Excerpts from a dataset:
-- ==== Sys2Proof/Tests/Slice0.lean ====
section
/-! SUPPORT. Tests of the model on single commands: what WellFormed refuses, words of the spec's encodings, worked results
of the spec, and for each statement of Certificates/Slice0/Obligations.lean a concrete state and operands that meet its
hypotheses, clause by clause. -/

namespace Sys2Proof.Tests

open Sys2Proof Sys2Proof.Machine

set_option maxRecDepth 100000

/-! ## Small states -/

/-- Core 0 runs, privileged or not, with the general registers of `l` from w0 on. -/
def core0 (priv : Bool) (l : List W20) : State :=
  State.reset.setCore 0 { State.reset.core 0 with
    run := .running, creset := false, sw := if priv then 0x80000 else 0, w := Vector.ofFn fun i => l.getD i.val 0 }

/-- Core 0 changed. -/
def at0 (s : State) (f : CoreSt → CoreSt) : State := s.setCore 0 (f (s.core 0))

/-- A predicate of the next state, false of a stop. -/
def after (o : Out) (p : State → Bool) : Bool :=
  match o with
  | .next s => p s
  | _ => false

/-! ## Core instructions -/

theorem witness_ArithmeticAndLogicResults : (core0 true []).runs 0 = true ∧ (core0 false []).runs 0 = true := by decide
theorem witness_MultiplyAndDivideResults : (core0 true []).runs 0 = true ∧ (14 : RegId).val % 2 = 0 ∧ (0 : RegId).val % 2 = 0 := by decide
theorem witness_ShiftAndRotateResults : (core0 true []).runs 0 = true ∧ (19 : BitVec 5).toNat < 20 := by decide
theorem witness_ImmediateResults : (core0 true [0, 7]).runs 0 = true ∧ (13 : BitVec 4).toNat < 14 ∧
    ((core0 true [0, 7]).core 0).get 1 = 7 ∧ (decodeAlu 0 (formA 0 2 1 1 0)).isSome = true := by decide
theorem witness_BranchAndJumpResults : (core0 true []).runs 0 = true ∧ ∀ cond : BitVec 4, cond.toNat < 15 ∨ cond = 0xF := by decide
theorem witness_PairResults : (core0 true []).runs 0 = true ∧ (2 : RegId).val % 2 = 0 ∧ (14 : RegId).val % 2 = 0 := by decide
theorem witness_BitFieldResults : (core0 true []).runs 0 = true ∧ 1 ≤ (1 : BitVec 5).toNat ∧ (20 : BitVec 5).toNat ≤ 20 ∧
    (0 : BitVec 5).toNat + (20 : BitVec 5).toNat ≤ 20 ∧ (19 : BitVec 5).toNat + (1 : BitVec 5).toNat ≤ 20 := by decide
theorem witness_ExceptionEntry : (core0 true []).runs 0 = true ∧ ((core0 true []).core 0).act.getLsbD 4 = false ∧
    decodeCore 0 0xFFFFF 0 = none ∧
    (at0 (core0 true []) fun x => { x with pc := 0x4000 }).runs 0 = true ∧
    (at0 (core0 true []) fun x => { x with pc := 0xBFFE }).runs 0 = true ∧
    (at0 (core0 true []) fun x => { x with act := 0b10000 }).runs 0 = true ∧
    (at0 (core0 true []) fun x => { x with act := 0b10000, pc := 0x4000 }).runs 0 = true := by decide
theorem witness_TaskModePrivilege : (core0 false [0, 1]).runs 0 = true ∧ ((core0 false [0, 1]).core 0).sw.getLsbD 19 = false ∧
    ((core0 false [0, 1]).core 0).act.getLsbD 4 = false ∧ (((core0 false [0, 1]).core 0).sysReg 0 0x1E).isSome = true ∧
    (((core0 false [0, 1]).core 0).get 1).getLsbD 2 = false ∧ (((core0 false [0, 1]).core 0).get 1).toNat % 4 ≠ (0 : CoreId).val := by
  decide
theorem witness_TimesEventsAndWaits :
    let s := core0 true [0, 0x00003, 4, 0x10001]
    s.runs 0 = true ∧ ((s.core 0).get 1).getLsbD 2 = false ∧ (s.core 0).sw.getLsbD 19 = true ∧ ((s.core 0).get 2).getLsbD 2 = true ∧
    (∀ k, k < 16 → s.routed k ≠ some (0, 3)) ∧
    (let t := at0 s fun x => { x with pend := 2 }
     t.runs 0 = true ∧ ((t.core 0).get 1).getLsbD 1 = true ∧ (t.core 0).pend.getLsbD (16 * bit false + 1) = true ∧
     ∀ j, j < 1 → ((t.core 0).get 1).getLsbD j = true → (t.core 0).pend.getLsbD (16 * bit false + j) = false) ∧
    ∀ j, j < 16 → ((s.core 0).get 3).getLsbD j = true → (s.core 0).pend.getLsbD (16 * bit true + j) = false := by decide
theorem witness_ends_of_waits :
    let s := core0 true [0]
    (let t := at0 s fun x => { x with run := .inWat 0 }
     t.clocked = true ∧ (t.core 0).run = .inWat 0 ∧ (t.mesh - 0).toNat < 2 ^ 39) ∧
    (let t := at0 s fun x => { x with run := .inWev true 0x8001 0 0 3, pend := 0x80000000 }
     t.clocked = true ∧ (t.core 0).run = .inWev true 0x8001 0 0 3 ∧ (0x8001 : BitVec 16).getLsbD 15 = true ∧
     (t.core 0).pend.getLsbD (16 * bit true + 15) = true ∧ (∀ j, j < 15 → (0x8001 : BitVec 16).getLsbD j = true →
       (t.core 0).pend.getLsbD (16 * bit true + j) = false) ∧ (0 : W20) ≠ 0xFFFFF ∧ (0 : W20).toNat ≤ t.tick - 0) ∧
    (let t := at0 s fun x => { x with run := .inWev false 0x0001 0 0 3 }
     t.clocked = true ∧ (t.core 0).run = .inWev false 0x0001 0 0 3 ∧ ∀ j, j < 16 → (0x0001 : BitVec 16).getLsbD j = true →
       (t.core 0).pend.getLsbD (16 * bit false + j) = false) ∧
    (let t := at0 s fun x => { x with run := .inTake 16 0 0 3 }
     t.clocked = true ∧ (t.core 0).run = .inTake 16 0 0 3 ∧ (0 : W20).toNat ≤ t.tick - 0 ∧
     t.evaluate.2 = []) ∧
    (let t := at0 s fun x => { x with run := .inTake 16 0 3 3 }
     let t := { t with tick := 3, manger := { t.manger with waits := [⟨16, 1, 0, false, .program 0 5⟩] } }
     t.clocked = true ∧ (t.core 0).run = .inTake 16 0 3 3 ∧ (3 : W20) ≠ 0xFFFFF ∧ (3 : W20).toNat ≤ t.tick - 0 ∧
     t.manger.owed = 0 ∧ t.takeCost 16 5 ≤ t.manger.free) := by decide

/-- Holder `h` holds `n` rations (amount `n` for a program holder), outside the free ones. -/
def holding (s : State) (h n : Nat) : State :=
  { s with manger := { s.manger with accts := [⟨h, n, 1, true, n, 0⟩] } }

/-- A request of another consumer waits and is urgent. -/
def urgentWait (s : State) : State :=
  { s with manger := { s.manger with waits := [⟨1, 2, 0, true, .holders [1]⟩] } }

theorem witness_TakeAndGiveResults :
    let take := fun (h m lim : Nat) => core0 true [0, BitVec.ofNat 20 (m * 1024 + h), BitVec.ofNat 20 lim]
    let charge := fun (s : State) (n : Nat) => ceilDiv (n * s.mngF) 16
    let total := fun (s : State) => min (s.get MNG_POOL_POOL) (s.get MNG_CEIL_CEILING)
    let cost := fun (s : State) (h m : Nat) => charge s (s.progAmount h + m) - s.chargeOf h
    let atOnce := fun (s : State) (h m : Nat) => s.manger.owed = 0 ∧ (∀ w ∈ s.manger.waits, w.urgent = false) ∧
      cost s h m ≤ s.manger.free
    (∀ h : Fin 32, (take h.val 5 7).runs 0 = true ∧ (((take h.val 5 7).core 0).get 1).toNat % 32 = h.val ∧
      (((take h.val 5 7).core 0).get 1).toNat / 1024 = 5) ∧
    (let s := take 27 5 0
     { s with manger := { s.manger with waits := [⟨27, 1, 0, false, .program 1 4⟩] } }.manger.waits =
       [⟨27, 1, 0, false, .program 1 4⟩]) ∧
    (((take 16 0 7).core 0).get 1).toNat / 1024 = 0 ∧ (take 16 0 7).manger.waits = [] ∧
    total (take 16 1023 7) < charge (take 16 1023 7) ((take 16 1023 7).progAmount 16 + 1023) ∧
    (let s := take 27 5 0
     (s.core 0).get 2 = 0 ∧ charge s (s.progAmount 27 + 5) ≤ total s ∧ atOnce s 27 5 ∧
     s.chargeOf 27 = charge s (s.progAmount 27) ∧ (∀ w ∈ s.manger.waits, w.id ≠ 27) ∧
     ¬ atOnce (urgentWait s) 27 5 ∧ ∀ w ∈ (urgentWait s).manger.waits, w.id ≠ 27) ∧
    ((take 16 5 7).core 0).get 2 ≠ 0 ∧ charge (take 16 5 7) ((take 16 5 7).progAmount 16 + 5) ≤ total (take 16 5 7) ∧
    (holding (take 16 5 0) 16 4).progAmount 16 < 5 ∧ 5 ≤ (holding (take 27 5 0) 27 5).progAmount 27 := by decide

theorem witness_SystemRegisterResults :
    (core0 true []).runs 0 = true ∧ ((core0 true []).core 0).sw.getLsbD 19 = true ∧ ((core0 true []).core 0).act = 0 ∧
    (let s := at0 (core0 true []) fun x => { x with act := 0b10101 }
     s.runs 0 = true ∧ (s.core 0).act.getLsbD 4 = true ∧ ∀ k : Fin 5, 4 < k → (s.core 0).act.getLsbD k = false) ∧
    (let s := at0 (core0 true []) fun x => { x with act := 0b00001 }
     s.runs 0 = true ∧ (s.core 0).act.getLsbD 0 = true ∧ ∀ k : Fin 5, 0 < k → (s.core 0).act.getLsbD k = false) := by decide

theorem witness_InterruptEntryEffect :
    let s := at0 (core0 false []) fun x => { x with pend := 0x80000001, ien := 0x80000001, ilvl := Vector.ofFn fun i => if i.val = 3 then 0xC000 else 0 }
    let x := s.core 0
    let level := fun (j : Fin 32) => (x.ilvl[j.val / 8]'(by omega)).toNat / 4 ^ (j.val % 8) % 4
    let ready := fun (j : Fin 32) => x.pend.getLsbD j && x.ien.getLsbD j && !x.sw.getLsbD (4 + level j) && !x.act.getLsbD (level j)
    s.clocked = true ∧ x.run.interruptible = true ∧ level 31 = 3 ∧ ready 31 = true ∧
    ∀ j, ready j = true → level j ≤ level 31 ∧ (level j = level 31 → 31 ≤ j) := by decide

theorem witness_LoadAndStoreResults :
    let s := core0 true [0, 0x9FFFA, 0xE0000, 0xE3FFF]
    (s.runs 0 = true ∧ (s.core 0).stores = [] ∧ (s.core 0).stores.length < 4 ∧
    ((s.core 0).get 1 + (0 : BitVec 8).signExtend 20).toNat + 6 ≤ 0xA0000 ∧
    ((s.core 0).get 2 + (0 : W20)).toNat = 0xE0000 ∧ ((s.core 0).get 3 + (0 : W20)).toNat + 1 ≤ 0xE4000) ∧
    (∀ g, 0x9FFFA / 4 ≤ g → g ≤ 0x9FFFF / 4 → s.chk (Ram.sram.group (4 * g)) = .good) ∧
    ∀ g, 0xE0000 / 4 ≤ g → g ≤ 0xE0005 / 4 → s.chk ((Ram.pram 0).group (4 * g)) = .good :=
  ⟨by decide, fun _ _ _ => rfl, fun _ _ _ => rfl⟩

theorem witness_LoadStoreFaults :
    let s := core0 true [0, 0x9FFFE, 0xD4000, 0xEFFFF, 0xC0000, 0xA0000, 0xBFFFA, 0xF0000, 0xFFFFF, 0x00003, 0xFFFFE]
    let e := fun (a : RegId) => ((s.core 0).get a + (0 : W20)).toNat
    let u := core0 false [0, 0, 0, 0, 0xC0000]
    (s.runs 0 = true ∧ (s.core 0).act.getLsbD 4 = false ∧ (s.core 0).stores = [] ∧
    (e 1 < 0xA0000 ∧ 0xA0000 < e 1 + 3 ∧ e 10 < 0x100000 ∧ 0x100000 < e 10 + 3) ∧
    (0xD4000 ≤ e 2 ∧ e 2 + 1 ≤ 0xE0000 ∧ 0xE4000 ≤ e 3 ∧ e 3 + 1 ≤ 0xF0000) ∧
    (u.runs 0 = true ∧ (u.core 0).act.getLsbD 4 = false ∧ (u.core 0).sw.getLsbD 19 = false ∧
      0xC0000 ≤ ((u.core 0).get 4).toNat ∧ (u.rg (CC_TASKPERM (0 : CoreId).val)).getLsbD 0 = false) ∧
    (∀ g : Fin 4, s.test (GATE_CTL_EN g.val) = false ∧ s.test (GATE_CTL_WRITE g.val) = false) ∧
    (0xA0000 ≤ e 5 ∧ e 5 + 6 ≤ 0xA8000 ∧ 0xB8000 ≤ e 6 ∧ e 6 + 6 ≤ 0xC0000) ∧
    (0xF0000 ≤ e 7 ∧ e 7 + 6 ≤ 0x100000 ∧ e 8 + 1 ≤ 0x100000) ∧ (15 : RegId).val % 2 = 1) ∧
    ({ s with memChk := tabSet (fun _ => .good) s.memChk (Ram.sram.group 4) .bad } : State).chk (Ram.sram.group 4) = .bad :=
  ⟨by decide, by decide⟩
...
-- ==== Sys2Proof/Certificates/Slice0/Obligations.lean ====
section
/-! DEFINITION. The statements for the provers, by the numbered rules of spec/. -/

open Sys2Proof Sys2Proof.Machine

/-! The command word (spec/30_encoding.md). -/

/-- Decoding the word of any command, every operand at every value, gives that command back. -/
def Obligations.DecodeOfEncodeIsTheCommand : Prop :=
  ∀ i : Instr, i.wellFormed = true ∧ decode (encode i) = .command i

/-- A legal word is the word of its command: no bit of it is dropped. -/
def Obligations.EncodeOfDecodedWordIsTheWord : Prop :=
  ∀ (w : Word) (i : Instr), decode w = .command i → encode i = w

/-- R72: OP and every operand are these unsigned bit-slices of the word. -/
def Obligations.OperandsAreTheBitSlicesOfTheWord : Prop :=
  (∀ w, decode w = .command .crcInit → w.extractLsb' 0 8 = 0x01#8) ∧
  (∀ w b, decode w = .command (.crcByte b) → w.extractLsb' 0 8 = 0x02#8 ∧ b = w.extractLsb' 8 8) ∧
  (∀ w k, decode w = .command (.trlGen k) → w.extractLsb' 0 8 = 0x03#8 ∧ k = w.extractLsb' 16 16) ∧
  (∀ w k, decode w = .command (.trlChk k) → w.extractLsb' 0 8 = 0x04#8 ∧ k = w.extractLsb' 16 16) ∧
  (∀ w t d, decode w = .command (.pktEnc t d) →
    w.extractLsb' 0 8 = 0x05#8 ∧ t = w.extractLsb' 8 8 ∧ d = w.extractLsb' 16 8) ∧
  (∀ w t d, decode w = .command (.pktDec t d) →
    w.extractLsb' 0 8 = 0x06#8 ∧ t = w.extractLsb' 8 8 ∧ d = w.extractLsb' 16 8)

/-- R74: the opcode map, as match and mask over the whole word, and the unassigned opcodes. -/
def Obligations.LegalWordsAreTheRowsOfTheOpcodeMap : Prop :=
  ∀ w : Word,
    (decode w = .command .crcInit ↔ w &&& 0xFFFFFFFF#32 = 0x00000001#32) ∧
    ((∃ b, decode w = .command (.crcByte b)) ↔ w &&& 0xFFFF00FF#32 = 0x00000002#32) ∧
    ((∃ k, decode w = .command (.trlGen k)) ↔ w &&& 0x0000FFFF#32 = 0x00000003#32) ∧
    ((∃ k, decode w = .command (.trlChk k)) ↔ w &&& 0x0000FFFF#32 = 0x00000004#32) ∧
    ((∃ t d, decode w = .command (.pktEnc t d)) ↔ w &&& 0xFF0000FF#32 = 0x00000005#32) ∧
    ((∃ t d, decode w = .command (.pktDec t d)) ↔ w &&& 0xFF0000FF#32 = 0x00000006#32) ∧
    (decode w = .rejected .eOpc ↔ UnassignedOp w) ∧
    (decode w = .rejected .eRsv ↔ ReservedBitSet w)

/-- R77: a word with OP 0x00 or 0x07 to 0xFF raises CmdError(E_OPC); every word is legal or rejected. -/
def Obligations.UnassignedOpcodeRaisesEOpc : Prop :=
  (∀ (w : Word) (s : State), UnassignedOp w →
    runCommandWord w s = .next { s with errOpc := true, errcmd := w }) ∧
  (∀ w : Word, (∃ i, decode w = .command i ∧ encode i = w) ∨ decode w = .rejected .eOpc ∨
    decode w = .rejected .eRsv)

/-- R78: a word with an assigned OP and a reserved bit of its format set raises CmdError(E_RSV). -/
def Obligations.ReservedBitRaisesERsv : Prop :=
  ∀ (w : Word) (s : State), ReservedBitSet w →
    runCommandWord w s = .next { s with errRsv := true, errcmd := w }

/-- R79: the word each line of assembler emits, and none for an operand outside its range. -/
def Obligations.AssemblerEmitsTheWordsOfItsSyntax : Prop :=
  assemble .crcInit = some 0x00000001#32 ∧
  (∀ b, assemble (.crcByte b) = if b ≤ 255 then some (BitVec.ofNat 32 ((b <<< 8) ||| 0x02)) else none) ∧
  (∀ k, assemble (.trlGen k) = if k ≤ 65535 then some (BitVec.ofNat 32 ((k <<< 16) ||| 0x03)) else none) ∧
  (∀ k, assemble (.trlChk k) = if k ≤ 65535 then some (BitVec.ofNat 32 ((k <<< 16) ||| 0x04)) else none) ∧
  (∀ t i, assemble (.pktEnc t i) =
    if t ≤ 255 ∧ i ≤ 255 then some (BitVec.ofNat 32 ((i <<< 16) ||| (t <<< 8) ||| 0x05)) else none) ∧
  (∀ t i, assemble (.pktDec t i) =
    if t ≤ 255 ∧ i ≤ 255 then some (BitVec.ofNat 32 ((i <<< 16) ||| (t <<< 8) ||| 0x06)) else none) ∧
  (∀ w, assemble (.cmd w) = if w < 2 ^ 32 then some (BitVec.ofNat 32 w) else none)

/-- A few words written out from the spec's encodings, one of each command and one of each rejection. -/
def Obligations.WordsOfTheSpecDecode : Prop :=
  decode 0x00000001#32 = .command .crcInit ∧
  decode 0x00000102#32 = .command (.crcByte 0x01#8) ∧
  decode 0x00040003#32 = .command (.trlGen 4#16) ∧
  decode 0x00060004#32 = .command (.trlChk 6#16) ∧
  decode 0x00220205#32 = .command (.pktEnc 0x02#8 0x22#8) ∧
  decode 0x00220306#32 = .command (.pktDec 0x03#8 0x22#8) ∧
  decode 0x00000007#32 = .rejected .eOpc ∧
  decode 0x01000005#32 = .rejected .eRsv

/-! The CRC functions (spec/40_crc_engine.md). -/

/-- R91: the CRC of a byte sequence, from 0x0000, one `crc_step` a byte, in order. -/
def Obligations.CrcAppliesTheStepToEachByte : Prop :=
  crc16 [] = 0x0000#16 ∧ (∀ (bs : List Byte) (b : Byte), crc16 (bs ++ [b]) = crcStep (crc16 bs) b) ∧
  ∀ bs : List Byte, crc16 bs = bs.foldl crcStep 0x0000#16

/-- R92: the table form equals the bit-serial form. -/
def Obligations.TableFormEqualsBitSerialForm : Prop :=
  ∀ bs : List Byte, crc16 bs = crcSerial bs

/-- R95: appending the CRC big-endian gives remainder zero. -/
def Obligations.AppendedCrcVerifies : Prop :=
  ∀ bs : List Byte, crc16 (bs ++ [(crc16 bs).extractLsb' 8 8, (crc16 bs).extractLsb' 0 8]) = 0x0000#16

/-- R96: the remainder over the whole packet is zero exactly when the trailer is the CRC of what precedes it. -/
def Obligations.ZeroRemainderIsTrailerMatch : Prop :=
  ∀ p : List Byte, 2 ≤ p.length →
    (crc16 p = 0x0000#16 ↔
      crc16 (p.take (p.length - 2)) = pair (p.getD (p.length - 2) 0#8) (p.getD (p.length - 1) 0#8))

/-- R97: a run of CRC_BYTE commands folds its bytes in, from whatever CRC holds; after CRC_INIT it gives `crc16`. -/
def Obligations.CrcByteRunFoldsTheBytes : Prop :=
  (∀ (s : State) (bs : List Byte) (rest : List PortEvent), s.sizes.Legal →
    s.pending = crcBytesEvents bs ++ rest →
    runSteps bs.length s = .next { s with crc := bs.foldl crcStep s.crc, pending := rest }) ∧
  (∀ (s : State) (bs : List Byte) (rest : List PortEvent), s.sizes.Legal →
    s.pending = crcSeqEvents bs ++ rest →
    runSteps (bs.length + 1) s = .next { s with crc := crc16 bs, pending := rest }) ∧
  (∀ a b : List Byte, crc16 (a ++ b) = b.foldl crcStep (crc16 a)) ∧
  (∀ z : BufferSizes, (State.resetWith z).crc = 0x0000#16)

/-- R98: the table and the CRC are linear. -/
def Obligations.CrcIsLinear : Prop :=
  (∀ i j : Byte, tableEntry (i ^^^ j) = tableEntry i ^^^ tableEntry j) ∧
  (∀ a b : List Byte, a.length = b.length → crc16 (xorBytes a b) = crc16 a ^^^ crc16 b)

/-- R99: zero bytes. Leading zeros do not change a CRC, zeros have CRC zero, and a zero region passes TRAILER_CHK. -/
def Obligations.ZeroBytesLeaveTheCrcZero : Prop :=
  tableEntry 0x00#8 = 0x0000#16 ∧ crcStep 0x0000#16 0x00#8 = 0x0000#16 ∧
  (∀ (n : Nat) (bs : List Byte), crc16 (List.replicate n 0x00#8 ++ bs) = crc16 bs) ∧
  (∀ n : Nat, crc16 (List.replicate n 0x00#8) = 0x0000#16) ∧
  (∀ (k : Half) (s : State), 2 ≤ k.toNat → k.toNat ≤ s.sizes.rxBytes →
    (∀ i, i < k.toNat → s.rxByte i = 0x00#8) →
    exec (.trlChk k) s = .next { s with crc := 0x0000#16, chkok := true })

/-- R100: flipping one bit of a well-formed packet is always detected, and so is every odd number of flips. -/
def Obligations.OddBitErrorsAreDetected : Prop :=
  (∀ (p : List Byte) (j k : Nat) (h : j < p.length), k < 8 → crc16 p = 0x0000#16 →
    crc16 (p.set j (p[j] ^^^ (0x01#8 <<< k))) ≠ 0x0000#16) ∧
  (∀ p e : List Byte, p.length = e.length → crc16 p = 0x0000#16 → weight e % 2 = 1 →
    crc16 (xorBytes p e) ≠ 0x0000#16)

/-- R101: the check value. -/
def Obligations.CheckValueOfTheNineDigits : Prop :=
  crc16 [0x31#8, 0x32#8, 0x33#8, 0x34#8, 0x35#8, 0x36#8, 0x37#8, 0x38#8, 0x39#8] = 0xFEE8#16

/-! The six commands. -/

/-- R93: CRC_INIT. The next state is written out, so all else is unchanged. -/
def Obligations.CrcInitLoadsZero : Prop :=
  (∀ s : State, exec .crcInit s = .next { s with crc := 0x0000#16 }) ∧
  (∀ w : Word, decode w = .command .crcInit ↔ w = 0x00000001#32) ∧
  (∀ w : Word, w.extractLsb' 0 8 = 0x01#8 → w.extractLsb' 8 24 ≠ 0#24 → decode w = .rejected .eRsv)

**WHAT IS REQUIRED**
Set down, exactly as they appear above, all lines from the one that has "-- ==== Sys2Proof/Tests/Slice0.lean" down to the one that has "Small states -/", including those two and no others.

**SOLUTION TO THIS EXERCISE**
-- ==== Sys2Proof/Tests/Slice0.lean ====
section
/-! SUPPORT. Tests of the model on single commands: what WellFormed refuses, words of the spec's encodings, worked results
of the spec, and for each statement of Certificates/Slice0/Obligations.lean a concrete state and operands that meet its
hypotheses, clause by clause. -/

namespace Sys2Proof.Tests

open Sys2Proof Sys2Proof.Machine

set_option maxRecDepth 100000

/-! ## Small states -/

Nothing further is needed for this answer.